The aim of BSS is to obtain separated signals yk from the observed signals xj by estimating a separation system (W) 703 without any prior knowledge of the source signals si or impulse responses hji.
Since convolutional mixing problems are complicated to address and the assumption of sparsity holds better in the time-frequency domain, an effective way of addressing the above problem involves first applying a short-time discrete Fourier transform (DFT) to the abovementioned Formula (1) to transform the signal into the time-frequency domain. In the time-frequency domain, the abovementioned Formula (1) becomesX(f,m)=H(f)S(f,m)where f is the frequency, and m represents the timing of the DFT frames. H(f) is an (M×N) matrix whose ji element is the frequency response Hji(f) from signal source i to sensor j, and is referred to as the mixing matrix. Also, S(f,m)=[S1(f,m), . . . , SN(f,m)]T and X(f,m)=[X1(f,m), . . . , XM(f,m)] are the DFT results obtained for the source signals and observed signals, respectively. Here, the notation [α]T denotes the transposed matrix of α. Furthermore, S(f,m) and X(f,m) are vectors.
Hereafter, explanations are given in the time-frequency domain.
Model of the Separation Process
The separation process is modeled as follows.
First, let W(f,m) be an (N×M) matrix whose jk element is the frequency response Wjk(f,m) from the observed signal at sensor j to the separated signal yk. This matrix W(f,m) is called the separation matrix. Using the separation matrix, the separated signals can be obtained in the time-frequency domain as follows:Y(f,m)=W(f,m)X(f,m)Here, Y(f,m)=[Y1(f,m), . . . , YN(f,m)]T represents the separated signals in the time-frequency domain, and subjecting this to a short-time inverse discrete Fourier transform (IDFT) yields the separated signals yk—i.e., the results of estimating the source signals. Note that the separated signals yk are not necessarily ordered in the same way as the source signals si. That is, it is not necessarily the case that k=i. Also, Y(f,m) is a vector.
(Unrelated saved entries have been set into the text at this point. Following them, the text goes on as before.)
/-- A BUDGET taken synchronously: causes 3 and 4 (06 R270). Of several resources the first one taken stands (log entry 113). -/
def State.takeBudget (s : State) (c : CoreId) (b : BankId) (resource : Nat) : State :=
  match (s.bank c b).job with
  | none => s
  | some _ =>
    s.modBank c b (fun v => { v with
      budgetTaken := if v.budgetTaken.isSome then v.budgetTaken else some (s.t.clock, resource) })

/-- The resource of a BUDGET taken or held for a bank's job, of several the first (02 R73; 09 R409, R410; log entry 113). -/
def Bank.budgetOf (k : Bank) : Option Nat := (k.budgetTaken.map Prod.snd).orElse (fun _ => k.heldBudget.head?)

/-- The completion of a job that a bank freeze ends: BUDGET_EXCEEDED where a BUDGET was taken for it, otherwise
JOB_FAULT with the vector of the fault that led to the freeze (09 R410). -/
def State.freezeFor (s : State) (c : CoreId) (b : BankId) (fault : Nat) : State :=
  match (s.bank c b).budgetOf with
  | some r => s.freezeBank c b stBUDGET r
  | none => s.freezeBank c b stJOBFAULT fault

end Sys2Proof.Machine
end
Estimating the Separation Matrix W(F,M)
In BSS, the separation matrix W(f,m) is estimated by using solely the observed signals.
Known conventional methods for estimating the separated signals Y(f,m) include: (a) methods based on independent component analysis, (b) methods that utilize the sparsity of the signals, and (c) methods in which the mixing matrix is estimated based on the signal sparsity. These methods are discussed in turn below.
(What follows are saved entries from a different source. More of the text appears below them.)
-- ==== Sys2Proof/Machine/Branch.lean ====
section
/-! DEFINITION. Branches, calls, windows, hardware loops (06 R240 to R250). -/

namespace Sys2Proof.Machine

/-- The target of a branch with a word displacement (05 R197). A sum outside 32 bits wraps: log entry 20. -/
def relTarget (pc : W32) (disp : Int) : W32 := pc + BitVec.ofInt 32 (4 * disp)

/-- The conditions of CB (06 R241). -/
def cbHolds (cond : Fin 8) (a b : Payload) : Bool :=
  match cond with
  | 0 => a == b
  | 1 => a != b
  | 2 => a.slt b
  | 3 => !a.slt b
  | 4 => a.ult b
  | 5 => !a.ult b
  | 6 => a &&& b != 0
  | 7 => a &&& b == 0

/-- A register target of JR, CALLR and RET: BIN, in 32 bits, a multiple of 4, else taken precisely at the branch (06
R243; protection before alignment, 04 R158). `info` is the operand's number; RET's W15 has none. Log entry 20. -/
def regTarget (s : State) (c : CoreId) (k : BankId) (a : Reg) (info : Nat) : Except Trap W32 := do
  let x ← readReg s c k a
  checkOpnds [⟨info, [tBIN], x⟩]
  need (x.val.toNat < 2 ^ 32) (protTrap 2 (x.val.toNat % 2 ^ 32) 3)
  need (x.val.toNat % 4 == 0) (alignTrap 2 x.val.toNat)
  return x.val.setWidth 32

/-- W15's code (05 R168). -/
def regW15 : Reg := 23

/-- Whether an instruction at the PC lies inside the body of a running loop: LEND.ACT is 1 while a loop is running (06 R245,
R248). -/
def Bank.inBody (k : Bank) : Bool := k.lend.getLsbD 31 && lendStart k.lend ≤ k.pc.toNat && k.pc.toNat ≤ lendEnd k.lend

/-- CALL and CALLR (06 R240, R244): RI in bank T and inside a running loop's body, WOVF with five windows valid. -/
def actCall (target : State → CoreId → BankId → Except Trap W32) (c : CoreId) (s : State) (k : BankId) : Act := do
  let bk := s.bank c k
  need (k != bankT) riTrap
  need (!bk.inBody) riTrap
  let t ← target s c k
  need (tswWval bk.tsw != 5) (.become (s.windowTrap c k true))
  settled ((s.advance c k).modBank c k (fun v => { v.setReg k regW15 (bin ((bk.pc + 4).setWidth 128)) with pc := t })) 3

/-- RET (06 R240, R243, R244). -/
def actRet (c : CoreId) (s : State) (k : BankId) : Act := do
  need (k != bankT) riTrap
  let t ← regTarget s c k regW15 0
  need (tswWval (s.bank c k).tsw != 1) (.become (s.windowTrap c k false))
  jumpTo (s.modBank c k Bank.retreat) t 3

/-- LEND's value when a loop starts (06 R245, R246). -/
def mkLend (tsw : W64) (endAddr len : Nat) : W32 :=
  BitVec.ofNat 32 (2 ^ 31 + (if tswMode tsw then 2 ^ 30 else 0) + tswMask tsw * 2 ^ 26 + len % 64 * 2 ^ 20
    + endAddr / 4 % 2 ^ 17 * 4)

/-- The loop buffer when a loop starts: in service mode its first iteration is captured, and what the buffer held goes (05
R218, R221; log entry 20). -/
def Core.startLoop (k : Core) (b : BankId) : Core :=
  { k with loopOwner := if k.serviceMode then some (b, false) else (k.dropLoop b).loopOwner }

/-- LOOP (06 R246, R220). -/
def actLoop (c : CoreId) (a : Reg) (len : BitVec 6) (s : State) (k : BankId) : Act := do
  let x ← readReg s c k a
  checkOpnds [⟨2, [tBIN], x⟩]
  let bk := s.bank c k
  need (x.val.toNat < 2 ^ 32) riTrap
  need (!bk.lend.getLsbD 31) riTrap
  if x.val = 0 then
    jumpTo (s.modBank c k (fun v => { v with lcnt := 0 })) (bk.pc + BitVec.ofNat 32 (4 * (len.toNat + 2))) 3
  else
    finish ((s.modBank c k (fun v => { v with
      lcnt := x.val.setWidth 32
      lend := mkLend v.tsw (bk.pc.toNat + 4 * (len.toNat + 1)) len.toNat })).modCore c (fun kk => kk.startLoop k)) 1

/-- A conditional branch: 1 cycle not taken, 3 taken. -/
def branchIf (p : Bool) (s : State) (t : W32) : Act := if p then jumpTo s t 3 else finish s 1

/-- CB (R241). -/
def execCb (c : CoreId) (a b : Reg) (cond : Fin 8) (disp : BitVec 11) (s : State) : Res :=
  issue c (fun s k => do
    let x ← readReg s c k a
    let y ← readReg s c k b
    checkOpnds [⟨2, rawBin, x⟩, ⟨3, rawBin, y⟩]
    branchIf (cbHolds cond x.val y.val) s (relTarget (s.bank c k).pc disp.toInt)) s

/-- BCC (R242). -/
def execBcc (c : CoreId) (mask : BitVec 4) (disp : BitVec 11) (s : State) : Res :=
  issue c (fun s k =>
    branchIf (mask.getLsbD (tswCc (s.bank c k).tsw)) s (relTarget (s.bank c k).pc disp.toInt)) s

/-- BR (R240). -/
def execBr (c : CoreId) (disp : BitVec 24) (s : State) : Res :=
  issue c (fun s k => jumpTo s (relTarget (s.bank c k).pc disp.toInt) 3) s

/-- CALL (R244). -/
def execCall (c : CoreId) (disp : BitVec 24) (s : State) : Res :=
  issue c (actCall (fun s c k => .ok (relTarget (s.bank c k).pc disp.toInt)) c) s

/-- JR (R243). -/
def execJr (c : CoreId) (a : Reg) (s : State) : Res :=
  issue c (fun s k => do let t ← regTarget s c k a 2; jumpTo s t 3) s

/-- CALLR (R244). -/
def execCallr (c : CoreId) (a : Reg) (s : State) : Res := issue c (actCall (fun s c k => regTarget s c k a 2) c) s

/-- RET (R244). -/
def execRet (c : CoreId) (s : State) : Res := issue c (actRet c) s

/-- LOOP (R246). -/
def execLoop (c : CoreId) (a : Reg) (len : BitVec 6) (s : State) : Res := issue c (actLoop c a len) s

end Sys2Proof.Machine
end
Conventional Method 1: Independent Component Analysis
Independent component analysis (ICA) is a technique in which signals that have been combined by linear mixing as in Formula (1) above are separated based on the statistical independence of the signals. FIG. 27B shows a block diagram of an ICA separation process for the case where N=M=2. In the time-frequency domain ICA, we perform successive learning with the learning rule W(f)=W(f)+ΔW(f) to find a separation matrix W(f,m) at each frequency so that each element of the output signal Y(f,m) becomes mutually independent. Here, the estimation unit 705 of the ICA separation matrix might determine ΔW(f) by the following rule, for example:ΔW=μ[I−<φ(Y(f,m))Y(f,m)H>]  (2)Here, the notation [α]H denotes the conjugate transpose of α. Also, I represents a unit matrix, < . . . > represents time averaging, φ represents a nonlinear function, and μ represents the update coefficient. Separation systems obtained by ICA are time-invariant linear systems. Various forms of the ICA algorithm have been introduced, including the one mentioned in Non-Patent Reference 1.
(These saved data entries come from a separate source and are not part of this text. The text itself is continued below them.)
-- ==== Sys2Proof/Machine/TagOps.lean ====
section
/-! DEFINITION. Tag and reference instructions (06 R256 to R258; 04 R165). -/

namespace Sys2Proof.Machine

/-- The families RAW may be relabelled to with a check (04 R165). -/
def typedTags : List (BitVec 4) := [tDEC, tDFF, tDFI, tDFQ, tDFS, tB64, tDWH, tDWL]

/-- Whether a user-mode relabel is allowed (04 R165, 06 R257). The operand is no POISON. -/
def relabelAllowed (src dst : BitVec 4) : Bool :=
  src == dst || (src == tRAW && (dst == tBIN || typedTags.contains dst)) || (dst == tRAW && src != tREF)

/-- RETAG and RETAGU: a tag from 0xB to 0xE takes RI; a relabel to the operand's own tag copies (06 R257). -/
def actRetag (checked : Bool) (c : CoreId) (d a : Reg) (tag : BitVec 4) (s : State) (k : BankId) : Act := do
  need (!reservedTag tag) riTrap
  if !checked then needSuper s c k
  let x ← readReg s c k a
  destReg s c k d
  checkAny 2 x
  need (tswMode (s.bank c k).tsw || relabelAllowed x.tag tag) privTrap
  need (!checked || x.tag == tag || !malformed ⟨tag, x.val⟩) (tagTrap 3 2)
  finish (s.setReg c k d ⟨tag, x.val⟩) 1

/-- RETAG (R257). -/
def execRetag (c : CoreId) (d a : Reg) (tag : BitVec 4) (s : State) : Res := issue c (actRetag true c d a tag) s
/-- RETAGU (R256). -/
def execRetagu (c : CoreId) (d a : Reg) (tag : BitVec 4) (s : State) : Res := issue c (actRetag false c d a tag) s

/-- GTAG (R256). -/
def execGtag (c : CoreId) (d a : Reg) (s : State) : Res :=
  issue c (fun s k => do
    let x ← readReg s c k a
    destReg s c k d
    checkAny 2 x
    finish (s.setReg c k d (binNat x.tag.toNat)) 1) s

/-- A REF with its base and length replaced, key and rights kept. A base of 2^32, which only an empty REF reaches, is
held as 0. -/
def withRange (x : Payload) (base len : Nat) : Payload :=
  BitVec.ofNat 128 (base % 2 ^ 32 + len % 2 ^ 32 * 2 ^ 32 + bits x 64 6 * 2 ^ 64)

/-- A REF narrowed by the fields of b (06 R258). -/
def narrowed (x y : Payload) : Payload :=
  let rights : Payload := (if y.getLsbD 64 then BitVec.ofNat 128 (2 ^ 68) else 0)
    ||| (if y.getLsbD 65 then BitVec.ofNat 128 (2 ^ 69) else 0)
  withRange x (refBase x + bits y 0 32) (bits y 32 32) &&& ~~~ rights

/-- REFN (R258). -/
def execRefn (c : CoreId) (d a b : Reg) (s : State) : Res :=
  issue c (fun s k => do
    let x ← readReg s c k a
    let y ← readReg s c k b
    destReg s c k d
    checkOpnds [⟨2, [tREF], x⟩, ⟨3, [tBIN], y⟩]
    need (bits y.val 66 62 == 0) (tagTrap 3 3)
    need (bits y.val 0 32 + bits y.val 32 32 ≤ refLen x.val)
      (protTrap 3 ((refBase x.val + bits y.val 0 32) % 2 ^ 32) 0)
    finish (s.setReg c k d ⟨tREF, narrowed x.val y.val⟩) 1) s

/-- REFGET (R256): base, length, or rights in [5:4] and key in [3:0]. -/
def execRefget (c : CoreId) (d a : Reg) (which : Fin 3) (s : State) : Res :=
  issue c (fun s k => do
    let x ← readReg s c k a
    destReg s c k d
    checkOpnds [⟨2, [tREF], x⟩]
    let v := match which with
      | 0 => refBase x.val
      | 1 => refLen x.val
      | 2 => bits x.val 64 6
    finish (s.setReg c k d (binNat v)) 1) s

end Sys2Proof.Machine
end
In ICA, since separation is performed by concentrating on the independence of the signals, the matrix Y′(f,m)=[Y1′(f,m), . . . , YN′(f,m)]T obtained from the relationship Y′(f,m)=W(f,m)X(f,m) using this separation matrix W(f,m) is indeterminate with respect to the ordering and scaling of the separated signals. This is because independence between the separated signals is preserved even when the ordering and scaling of the signals change.
The process of resolving this indeterminacy of ordering is referred to as permutation resolution, and results in a separated signal Yi(f,m) where the separated signal components corresponding to the same source signal si have the same subscript i at all frequencies. Methods for achieving this include a method in which the estimated arrival directions of signals obtained using the inverse matrix of the separation matrix (the Moore-Penrose pseudo-inverse matrix for cases where N≠M) are verified, and the rows of the separation matrix W(f,m) are replaced so that the estimated arrival direction corresponding to the i-th separated signal becomes the same at each frequency, and a method in which the rows of the separation matrix W(f,m) are replaced so as to maximize the correlation between the absolute values |Yi(f,m)| of the i-th separated signal between different frequencies. In this example, a permutation/scaling solving unit 706 resolves these permutations while feeding back the separated signals Yi(f,m).
The process of resolving the indeterminacy of magnitude is referred to as scaling resolution. Permutation/scaling solving unit 706 performs this scaling resolution by, for example, calculating the inverse matrix (the Moore-Penrose pseudo-inverse matrix for cases where N≠M).W−1(f,m) of the separation matrix W(f,m) obtained after permutation resolution, and then scaling each row wi(f,m) of the separation matrix W(f,m) as follows:wi(f,m)←[W−1(f,m)]jiwi(f,m)
The separated signals at each frequency can then be obtained from Y(f,m)=W(f,m)X(f,m) by using the separation matrix W(f,m) in which the indeterminacy of ordering and magnitude have been resolved.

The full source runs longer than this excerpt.